Carroll Park is old – Brooklyn's third-oldest park, once a private community garden, acquired by the City of Brooklyn for the public in 1853. Who's Carroll? I never knew until now. The neighborhood, the street, and the park are named for Charles Carroll of Carrollton (1737-1832), the only Roman Catholic to have signed the Declaration of Independence and the last living signatory, dying in 1832 at age 95.

Why, I wondered, is a Brooklyn neighborhood named for a Maryland dignitary? Immediately I thought of the Maryland troops who enabled the safe escape of Washington's army in the Battle of Brooklyn, but it took a printed book (The Neighborhoods of Brooklyn) and not internet research to learn that I was right, more or less: Charles Carroll had sent that regiment.
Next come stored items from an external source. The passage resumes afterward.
/-- R124, R138: a logical byte of the frame but the last moves it one further, its header being accepted on the way. -/
theorem exists_next (r : Receiving flags length payload n t) (hx : (logicalFrame flags length payload)[n]? = some x)
    (hlast : n < 8 + length.toNat) (hb : t.takesLogical x) :
    ∃ u, exec (.decodeStep x) t = .next u ∧ u.result = .noFrame ∧ u.unescaping = false ∧
      Receiving flags length payload (n + 1) u := by
  have hbytes := r.bytes_arrived hx
  have hcount : (arrived x t).cursor = n + 1 := congrArg (· + 1) r.count
  rcases Nat.lt_trichotomy n 4 with h4 | rfl | h4
  · have hstate : t.state = .readingHeader := r.state.trans (if_pos (by omega))
    have hstep := exec_decodeStep_accumulates r.inv hb (fun _ => r.count.trans_lt h4) (by simp [hstate])
    exact ⟨_, hstep, rfl, rfl, exec_decodeStep_inv r.inv hstep, r.fits, hstate.trans (if_pos (by omega)).symm, hcount,
      hbytes⟩
  · obtain ⟨hflags, hlength⟩ := r.fields le_rfl
    have hok : headerChecksum t.flagsField t.lengthField = x ∧ t.lengthField.toNat + 10 ≤ t.cap := by
      rw [hflags, hlength]
      exact ⟨Option.some.inj hx, r.fits⟩
    have hstep := exec_decodeStep_accepted r.inv r.state hb r.count hok
    exact ⟨_, hstep, rfl, rfl, exec_decodeStep_inv r.inv hstep, r.fits, rfl, hcount, hbytes⟩
  · have hstate : t.state = .readingBody := r.state.trans (if_neg (by omega))
    have hbelow : t.logicalCount < 8 + t.lengthField.toNat := by rw [r.count, (r.fields (by omega)).2]; exact hlast
    have hstep := exec_decodeStep_accumulates r.inv hb (by simp [hstate]) (fun _ => hbelow)
    exact ⟨_, hstep, rfl, rfl, exec_decodeStep_inv r.inv hstep, r.fits, hstate.trans (if_neg (by omega)).symm, hcount,
      hbytes⟩

/-- R51: once the last byte is stored the buffer holds header, payload and CRC. -/
theorem parts_arrived (r : Receiving flags length payload (8 + length.toNat) t) (hlen : payload.length = length.toNat)
    (hx : (logicalFrame flags length payload)[8 + length.toNat]? = some x) :
    t.bytesAt 0 5 = headerBytes flags length ∧ t.bytesAt 5 length.toNat = payload ∧
      t.receivedCrc x = frameCrc (headerBytes flags length) payload := by
  have hlength : t.lengthField = length := (r.fields (by omega)).2
  have hcount : t.writeIndex = 8 + length.toNat := r.count
  have hw : t.writeIndex = 8 + t.lengthField.toNat := by rw [hcount, hlength]
  have hall : (afterByte x t).bytesAt 0 (5 + length.toNat + 4) = logicalFrame flags length payload := by
    rw [show 5 + length.toNat + 4 = 8 + length.toNat + 1 by omega, ← logicalFrame_take hlen]
    exact r.bytes_arrived hx
  have hcrc := bytesAt_afterByte_crc (b := x) hw
  rw [hlength] at hcrc
  rw [bytesAt_add, bytesAt_add, Nat.zero_add, Nat.zero_add, hcrc, bytesAt_afterByte (by omega),
    bytesAt_afterByte (by omega)] at hall
  obtain ⟨hfront, hback⟩ := List.append_inj' hall rfl
  obtain ⟨hheader, hpayload⟩ := List.append_inj hfront (bytesAt_length t 0 5)
  exact ⟨hheader, hpayload, bytesLE32_injective hback⟩

/-- R146, R148: the last logical byte delivers the frame. -/
theorem exists_delivered (r : Receiving flags length payload (8 + length.toNat) t) (hlen : payload.length = length.toNat)
    (hx : (logicalFrame flags length payload)[8 + length.toNat]? = some x) (hb : t.takesLogical x) :
    ∃ u, exec (.decodeStep x) t = .next u ∧ u.result = .frame ⟨flags, length, payload⟩ ∧ u.state = .seekingPreamble ∧
      u.cursor = 0 := by
  obtain ⟨hflags, hlength⟩ := r.fields (by omega)
  obtain ⟨hheader, hpayload, hcrc⟩ := r.parts_arrived hlen hx
  have hf : t.completesFrame x := ⟨r.state.trans (if_neg (by omega)), hb, by rw [r.count, hlength]⟩
  have hagree : t.receivedCrc x = t.computedCrc := by rw [hcrc, State.computedCrc, hheader, hlength, hpayload]
  have hframe : t.bufferedFrame = ⟨flags, length, payload⟩ := by rw [State.bufferedFrame, hflags, hlength, hpayload]
  exact ⟨_, exec_decodeStep_delivered r.inv hf hagree, congrArg Result.frame hframe, rfl, rfl⟩

/-- R154: the first `n` logical bytes arrive, in their wire form, without a frame being returned. -/
theorem exists_quietRun {s : State} (r : Receiving flags length payload 0 s) (hu : s.unescaping = false)
    (hlen : payload.length = length.toNat) (hn : n ≤ 8 + length.toNat) :
    ∃ t, QuietRun (escBytes ((logicalFrame flags length payload).take n)) s t ∧ t.unescaping = false ∧
      Receiving flags length payload n t := by
  induction n with
  | zero => exact ⟨s, .nil s, hu, r⟩
  | succ n ih =>
    obtain ⟨t, run, hclear, rt⟩ := ih (by omega)
    obtain ⟨x, hx⟩ := exists_logicalFrame_getElem? flags length hlen (show n ≤ 8 + length.toNat by omega)
    obtain ⟨c, v, hwire, run', rv, hb⟩ := rt.exists_before hclear x
    obtain ⟨u, hstep, hquiet, hu', ru⟩ := rv.exists_next hx hn hb
    refine ⟨u, ?_, hu', ru⟩
    rw [escBytes_take_succ hx, hwire]
    exact run.append (run'.append (.singleton hstep hquiet))

end Receiving

/-- R126: at an empty window the preamble starts a header, and no frame is returned. -/
theorem exists_quietRun_preamble {s : State} (h : s.Inv) (hs : s.state = .seekingPreamble) (hc : s.cursor = 0) :
    ∃ t, QuietRun preambleBytes s t ∧ t.state = .readingHeader ∧ t.cursor = 0 ∧ t.unescaping = false := by
  have hempty := window_empty hc
  obtain ⟨t, run, hseeking, hwindow⟩ := exists_quietRun_seeking h hs (bs := [0x55#8, 0xAA#8, 0x55#8]) (by
    rw [hempty]; exact fun hpre => absurd hpre.length_le (by decide))
  obtain ⟨u, hstep, hstate, hcursor, hu, hquiet⟩ :=
    exists_exec_matched (run.keeps h).1 hseeking hwindow (b := 0xAA#8) (by rw [hempty]; exact List.suffix_rfl)
  exact ⟨u, run.append (.singleton hstep hquiet), hstate, hcursor, hu⟩

/-- R51, R154: the wire form of a frame, its last byte apart, arrives quietly, and that byte delivers the frame. -/
theorem exists_wireFrame_delivered {s : State} (h : s.Inv) (hs : s.state = .seekingPreamble) (hc : s.cursor = 0)
    (hlen : payload.length = length.toNat) (hfits : length.toNat + 10 ≤ s.cap) :
    ∃ w x t u, wireFrame flags length payload = w ++ [x] ∧ QuietRun w s t ∧ exec (.decodeStep x) t = .next u ∧
      u.result = .frame ⟨flags, length, payload⟩ ∧ u.state = .seekingPreamble ∧ u.cursor = 0 := by
  obtain ⟨t₀, runPreamble, hheader, hcursor, hu⟩ := exists_quietRun_preamble h hs hc
  obtain ⟨hinv, hcap⟩ := runPreamble.keeps h
  have r₀ : Receiving flags length payload 0 t₀ :=
    ⟨hinv, by rw [hcap]; exact hfits, hheader, (writeIndex_clear hu).trans hcursor, rfl⟩
  obtain ⟨t₁, run, hclear, r₁⟩ := r₀.exists_quietRun hu hlen le_rfl
  obtain ⟨x, hx⟩ := exists_logicalFrame_getElem? flags length hlen le_rfl
  obtain ⟨c, t₂, hwire, run', r₂, hb⟩ := r₁.exists_before hclear x
  obtain ⟨u, hstep, hdelivered⟩ := r₂.exists_delivered hlen hx hb
  refine ⟨preambleBytes ++ (escBytes ((logicalFrame flags length payload).take (8 + length.toNat)) ++ c), x, t₂, u, ?_,
    runPreamble.append (run.append run'), hstep, hdelivered⟩
  have hesc : escBytes (logicalFrame flags length payload) =
      escBytes ((logicalFrame flags length payload).take (8 + length.toNat)) ++ (c ++ [x]) := by
    rw [← hwire, ← escBytes_take_succ hx, logicalFrame_take hlen]
  rw [wireFrame, hesc]
  simp only [List.append_assoc]

end

/-- Settles O49: `encode` appends the wire form, and that arrives quietly but for its last byte. -/
theorem encodeThenDecodeRoundTrip : Obligations.EncodeThenDecodeRoundTrip := by
  intro e s flags length payload hlen hcap h hs hc hfits
  obtain ⟨w, x, t, u, hwire, run, hstep, hframe, hstate, hcursor⟩ :=
    exists_wireFrame_delivered (flags := flags) h hs hc hlen hfits
  refine ⟨_, u, w ++ [x], exec_encode hlen hcap, congrArg (e.tx ++ ·) hwire, run.decodeAll_concat hstep, hframe, hstate,
    hcursor, fun k hk hlt => ?_⟩
  rw [List.length_append, List.length_singleton] at hlt
  obtain ⟨v, runTake⟩ := run.take k
  have hne : w.take k ≠ [] := List.ne_nil_of_length_pos (by rw [List.length_take]; omega)
  rw [List.take_append_of_le_length (by omega)]
  exact ⟨v, runTake.decodeAll_eq, runTake.result hne⟩

end Sys2Proof.Machine

namespace Sys2Proof.Machine

/-! ### The convenience read (43_read.md R161, R163, R164) -/

/-- R164: `read` is the decode step, and then what it does with the step's result. -/
theorem exec_read_of_core {s t : State} {b : Byte} {r : FrameResult} (n : Nat)
    (h : decodeStepCore b (startOp s) = .ok (t, r)) : exec (.read b n) s = .next (readFrame n r t) := by
  simp only [exec, execRead, h]

/-- R147, R148: the core of the step that completes a frame with an agreeing CRC. -/
theorem decodeStepCore_delivered {s : State} {b : Byte} (h : s.Inv) (hf : s.completesFrame b)
    (hcrc : s.receivedCrc b = s.computedCrc) :
    decodeStepCore b s = .ok (resync (afterByte b s), some s.bufferedFrame) := by
  obtain ⟨hs, hb, hlast⟩ := hf
  have hw : s.writeIndex = 8 + s.lengthField.toNat := hlast
  rw [decodeStepCore_of_body h hs hb, if_pos hw, judgeBody_of_eq hcrc]

/-- R161: a frame that fits is copied. -/
theorem readFrame_of_fits {f : Frame} {n : Nat} (s : State) (hfits : f.length.toNat ≤ n) :
    readFrame n (some f) s = ret .success (copyToDest f.payload s) := by
  simp [readFrame, destTooSmall, hfits]

theorem getElem?_bytesAt (s : State) (i : Nat) {n k : Nat} (hk : k < n) :
    (s.bytesAt i n)[k]? = some (s.byteAt (i + k)) := by
  simp [State.bytesAt, hk]

/-- R161: the copied bytes stand in `dest` from index 0. -/
theorem read_copyToDest_bytesAt (s t : State) (i : Nat) {n k : Nat} (hk : k < n) :
    (copyToDest (s.bytesAt i n) t).dest.read k = some (s.byteAt (i + k)) := by
  rw [copyToDest_dest, Memory.read_writeList, bytesAt_length, if_pos (by omega), Nat.sub_zero, getElem?_bytesAt s i hk]

/-- D11: the bytes of `dest` beyond the copy stay. -/
theorem read_copyToDest_beyond {payload : List Byte} (t : State) {k : Nat} (hk : payload.length ≤ k) :
    (copyToDest payload t).dest.read k = t.dest.read k := by
  rw [copyToDest_dest, Memory.read_writeList, if_neg (by omega)]

/-- Settles O50: the completing step delivers the buffered frame, whose payload `read` copies. -/
theorem readCopiesPayload : Obligations.ReadCopiesPayload := by
  intro s b n h hf hcrc hfits
  have hcore := decodeStepCore_delivered (s := startOp s) (inv_startOp h) hf hcrc
  have hread := exec_read_of_core n hcore
  rw [readFrame_of_fits _ hfits] at hread
  exact ⟨_, _, exec_decodeStep_of_core hcore, hread, rfl, rfl,
    fun k hk => read_copyToDest_bytesAt (startOp s) _ 5 hk,
    fun k hk => read_copyToDest_beyond _ ((bytesAt_length _ _ _).trans_le hk)⟩

/-- Settles O52: only the completing step with an agreeing CRC yields a frame, so this one yields none. -/
theorem readWithoutFrameFails : Obligations.ReadWithoutFrameFails := by
  intro s b n h hno
  obtain ⟨t, r, hcore, -, hout, -⟩ := decodeStepCore_keeps b (inv_startOp h)
  obtain ⟨-, -, hdest, -⟩ := hout
  cases r with
  | none => exact ⟨_, exec_decodeStep_of_core hcore, rfl, exec_read_of_core n hcore, hdest⟩
  | some f =>
    obtain ⟨hf, hcrc, -⟩ := decodeStepCore_eq_frame (inv_startOp h) hcore
    exact absurd ⟨hf, hcrc⟩ hno

end Sys2Proof.Machine

namespace Sys2Proof.Machine

/-! ### Operations that fail for size (60_exceptions.md R171, R175) -/

/-- R100, R171: an `encode` longer than the capacity raises `E_OVERSIZE`, before any byte is emitted. -/
theorem exec_encode_oversize {flags length : U16} {payload : List Byte} {s : State} (hlen : payload.length = length.toNat)
    (hcap : s.cap < length.toNat) :
    exec (.encode flags length payload) s = .next (raiseEvent (.oversize length) (startOp s)) := by
  have hover : oversize length s.cap = true := decide_eq_true hcap
  simp only [exec, execEncode, hlen, hover, ne_eq, not_true_eq_false, if_false, if_true]

/-- R162, R175: a frame that does not fit raises `E_DEST_SMALL` and is not copied. -/
theorem readFrame_of_small {f : Frame} {n : Nat} (s : State) (hsmall : n < f.length.toNat) :
    readFrame n (some f) s = raiseEvent (.destSmall f.length n) s :=
  if_pos (decide_eq_true hsmall)

/-- Settles O18: `E_OVERSIZE` changes no engine state, so only the result and the label are new. -/
theorem oversizeEncodeWritesNothing : Obligations.OversizeEncodeWritesNothing := by
  intro flags length payload s hlen hcap
  rw [exec_encode_oversize hlen hcap]
  rfl

/-- Settles O51: the completing step has resynchronised the decoder before `read` finds that its frame does not fit. -/
theorem readLosesFrameThatDoesNotFit : Obligations.ReadLosesFrameThatDoesNotFit := by
  intro s b n h hf hcrc hsmall
  have hread := exec_read_of_core n (decodeStepCore_delivered (inv_startOp h) hf hcrc)
  rw [readFrame_of_small (f := (startOp s).bufferedFrame) _ hsmall] at hread
  exact ⟨_, hread, rfl, rfl, rfl, rfl, rfl, rfl, sameOutside_arrived b s⟩

end Sys2Proof.Machine

namespace Sys2Proof.Machine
I had speculated that the area's early-19th-century Irish settlers, feeling proud of the only Declaration signer who shared their Popery, had come up with the name, but in fact the neighborhood didn't get its name until the 1960s. Before that it was just part of "South Brooklyn," a designation that's dropped out of common use. So what was the park called before the 1960s? Readers? Anyone?

Another far-fetched association Charles Carroll had with the Borough of Brooklyn, which is also known as Kings County, is the coincidence that in the 17th century his Carroll ancestor (once "Ó Cearbhaill") emigrated to Maryland from King's County in Ireland (now County Offaly). Something else for the meaningless curious fact file.
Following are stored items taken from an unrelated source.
/-! ### setPending -/

@[simp] theorem setPending_ie (acc : Byte) (cnt : BitVec 3) (s : State) : (setPending acc cnt s).ie = s.ie := rfl
@[simp] theorem setPending_status (acc : Byte) (cnt : BitVec 3) (s : State) : (setPending acc cnt s).status = s.status := rfl
@[simp] theorem setPending_cmdL (acc : Byte) (cnt : BitVec 3) (s : State) : (setPending acc cnt s).cmdL = s.cmdL := rfl
@[simp] theorem setPending_argL (acc : Byte) (cnt : BitVec 3) (s : State) : (setPending acc cnt s).argL = s.argL := rfl
@[simp] theorem setPending_arg (acc : Byte) (cnt : BitVec 3) (s : State) : (setPending acc cnt s).arg = s.arg := rfl
@[simp] theorem setPending_res0 (acc : Byte) (cnt : BitVec 3) (s : State) : (setPending acc cnt s).res0 = s.res0 := rfl
@[simp] theorem setPending_res1 (acc : Byte) (cnt : BitVec 3) (s : State) : (setPending acc cnt s).res1 = s.res1 := rfl
@[simp] theorem setPending_prevDim (acc : Byte) (cnt : BitVec 3) (s : State) : (setPending acc cnt s).prevDim = s.prevDim := rfl
@[simp] theorem setPending_dri (acc : Byte) (cnt : BitVec 3) (s : State) : (setPending acc cnt s).dri = s.dri := rfl
@[simp] theorem setPending_bw (acc : Byte) (cnt : BitVec 3) (s : State) : (setPending acc cnt s).bw = { s.bw with acc := acc, cnt := cnt } := rfl
@[simp] theorem setPending_br (acc : Byte) (cnt : BitVec 3) (s : State) : (setPending acc cnt s).br = s.br := rfl
@[simp] theorem setPending_pred (acc : Byte) (cnt : BitVec 3) (s : State) : (setPending acc cnt s).pred = s.pred := rfl
@[simp] theorem setPending_pstate (acc : Byte) (cnt : BitVec 3) (s : State) : (setPending acc cnt s).pstate = s.pstate := rfl
@[simp] theorem setPending_rstNext (acc : Byte) (cnt : BitVec 3) (s : State) : (setPending acc cnt s).rstNext = s.rstNext := rfl
@[simp] theorem setPending_frmDim (acc : Byte) (cnt : BitVec 3) (s : State) : (setPending acc cnt s).frmDim = s.frmDim := rfl
@[simp] theorem setPending_frmInfo (acc : Byte) (cnt : BitVec 3) (s : State) : (setPending acc cnt s).frmInfo = s.frmInfo := rfl
@[simp] theorem setPending_qvalid (acc : Byte) (cnt : BitVec 3) (s : State) : (setPending acc cnt s).qvalid = s.qvalid := rfl
@[simp] theorem setPending_hvalid (acc : Byte) (cnt : BitVec 3) (s : State) : (setPending acc cnt s).hvalid = s.hvalid := rfl
@[simp] theorem setPending_qt (acc : Byte) (cnt : BitVec 3) (s : State) : (setPending acc cnt s).qt = s.qt := rfl
@[simp] theorem setPending_rq (acc : Byte) (cnt : BitVec 3) (s : State) : (setPending acc cnt s).rq = s.rq := rfl
@[simp] theorem setPending_blk (acc : Byte) (cnt : BitVec 3) (s : State) : (setPending acc cnt s).blk = s.blk := rfl
@[simp] theorem setPending_ht (acc : Byte) (cnt : BitVec 3) (s : State) : (setPending acc cnt s).ht = s.ht := rfl
@[simp] theorem setPending_mem (acc : Byte) (cnt : BitVec 3) (s : State) : (setPending acc cnt s).mem = s.mem := rfl
@[simp] theorem setPending_memBytes (acc : Byte) (cnt : BitVec 3) (s : State) : (setPending acc cnt s).memBytes = s.memBytes := rfl
@[simp] theorem setPending_undef (acc : Byte) (cnt : BitVec 3) (s : State) : (setPending acc cnt s).undef = s.undef := rfl
@[simp] theorem setPending_draws (acc : Byte) (cnt : BitVec 3) (s : State) : (setPending acc cnt s).draws = s.draws := rfl
@[simp] theorem setPending_hostData (acc : Byte) (cnt : BitVec 3) (s : State) : (setPending acc cnt s).hostData = s.hostData := rfl
@[simp] theorem setPending_agenda (acc : Byte) (cnt : BitVec 3) (s : State) : (setPending acc cnt s).agenda = s.agenda := rfl

/-! ### loadCurrent -/

@[simp] theorem loadCurrent_ie (c : Byte) (n : Word) (s : State) : (loadCurrent c n s).ie = s.ie := rfl
@[simp] theorem loadCurrent_status (c : Byte) (n : Word) (s : State) : (loadCurrent c n s).status = s.status := rfl
@[simp] theorem loadCurrent_cmdL (c : Byte) (n : Word) (s : State) : (loadCurrent c n s).cmdL = s.cmdL := rfl
@[simp] theorem loadCurrent_argL (c : Byte) (n : Word) (s : State) : (loadCurrent c n s).argL = s.argL := rfl
@[simp] theorem loadCurrent_arg (c : Byte) (n : Word) (s : State) : (loadCurrent c n s).arg = s.arg := rfl
@[simp] theorem loadCurrent_res0 (c : Byte) (n : Word) (s : State) : (loadCurrent c n s).res0 = s.res0 := rfl
@[simp] theorem loadCurrent_res1 (c : Byte) (n : Word) (s : State) : (loadCurrent c n s).res1 = s.res1 := rfl
@[simp] theorem loadCurrent_prevDim (c : Byte) (n : Word) (s : State) : (loadCurrent c n s).prevDim = s.prevDim := rfl
@[simp] theorem loadCurrent_dri (c : Byte) (n : Word) (s : State) : (loadCurrent c n s).dri = s.dri := rfl
@[simp] theorem loadCurrent_bw (c : Byte) (n : Word) (s : State) : (loadCurrent c n s).bw = s.bw := rfl
@[simp] theorem loadCurrent_br (c : Byte) (n : Word) (s : State) : (loadCurrent c n s).br = { s.br with cur := c, cnt := 8#4, ptr := s.br.ptr + n } := rfl
@[simp] theorem loadCurrent_pred (c : Byte) (n : Word) (s : State) : (loadCurrent c n s).pred = s.pred := rfl
@[simp] theorem loadCurrent_pstate (c : Byte) (n : Word) (s : State) : (loadCurrent c n s).pstate = s.pstate := rfl
@[simp] theorem loadCurrent_rstNext (c : Byte) (n : Word) (s : State) : (loadCurrent c n s).rstNext = s.rstNext := rfl
@[simp] theorem loadCurrent_frmDim (c : Byte) (n : Word) (s : State) : (loadCurrent c n s).frmDim = s.frmDim := rfl
@[simp] theorem loadCurrent_frmInfo (c : Byte) (n : Word) (s : State) : (loadCurrent c n s).frmInfo = s.frmInfo := rfl
@[simp] theorem loadCurrent_qvalid (c : Byte) (n : Word) (s : State) : (loadCurrent c n s).qvalid = s.qvalid := rfl
@[simp] theorem loadCurrent_hvalid (c : Byte) (n : Word) (s : State) : (loadCurrent c n s).hvalid = s.hvalid := rfl
@[simp] theorem loadCurrent_qt (c : Byte) (n : Word) (s : State) : (loadCurrent c n s).qt = s.qt := rfl
@[simp] theorem loadCurrent_rq (c : Byte) (n : Word) (s : State) : (loadCurrent c n s).rq = s.rq := rfl
@[simp] theorem loadCurrent_blk (c : Byte) (n : Word) (s : State) : (loadCurrent c n s).blk = s.blk := rfl
@[simp] theorem loadCurrent_ht (c : Byte) (n : Word) (s : State) : (loadCurrent c n s).ht = s.ht := rfl
@[simp] theorem loadCurrent_mem (c : Byte) (n : Word) (s : State) : (loadCurrent c n s).mem = s.mem := rfl
@[simp] theorem loadCurrent_memBytes (c : Byte) (n : Word) (s : State) : (loadCurrent c n s).memBytes = s.memBytes := rfl
@[simp] theorem loadCurrent_undef (c : Byte) (n : Word) (s : State) : (loadCurrent c n s).undef = s.undef := rfl
@[simp] theorem loadCurrent_draws (c : Byte) (n : Word) (s : State) : (loadCurrent c n s).draws = s.draws := rfl
@[simp] theorem loadCurrent_hostData (c : Byte) (n : Word) (s : State) : (loadCurrent c n s).hostData = s.hostData := rfl
@[simp] theorem loadCurrent_agenda (c : Byte) (n : Word) (s : State) : (loadCurrent c n s).agenda = s.agenda := rfl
I've drifted far from the topic of Carroll Park, but the fact is Carroll Park isn't very interesting. The coolest thing about it is the decorative cast iron gates and fencing, which date from a big 1994 restoration.

It also boasts one of the most beat-up chess tables I've seen in any park:

Oh, and a big rock someone drew a goofy face on:

Is the rock grinning triumphantly at having killed the tree? Or was the tree a victim of Sandy? What's that big hole up the middle of the trunk? Or is there some other explanation for the rock being more emotionally accessible than the tree – which is, in its defense, dead? In any case, I had to look pretty hard for a real dose of chlorophyll and oxygen. I discovered a modest one in the little fenced-off garden area pictured to the left.

I found some more serious vegetation when I ventured out of the park and a couple of blocks down Smith St. to the Transit Garden, so named because it's on MTA property. (Its website headline: Our new shed!)

Transit Garden or no, I wasn't ready to get back on public transit right away, I needed more of a leg stretch, so I headed for another "park." Further south along Smith Street, under where the F train rises into the sky, are two abandoned, fenced off, gloomy recreation areas called St. Mary's Park and St. Mary's Playground. They look like more like movie sets for a gang war film than anything that was ever fit for children.

Across the street I spotted a sign with a truly wacky science-fiction message:

Building for the future is surely a good idea. But transforming the past? That's going to take some serious wormhole action. And obviously, they're working on just that behind the tall fence, a short block from the Gowanus Canal.

Having ventured this far, I concluded by hoofing it a few more blocks to an open but deserted playground called Admiral Triangle, which I checked out only because of its curious name. A quick internet search has not revealed an explanation for "Admiral," but this geocaching website is helpful for the other half of the name: "It is interestingly named because the park is a triangle, surrounded by trees spaced around it in a triangle, that is within a street that is also a triangle." Now you know.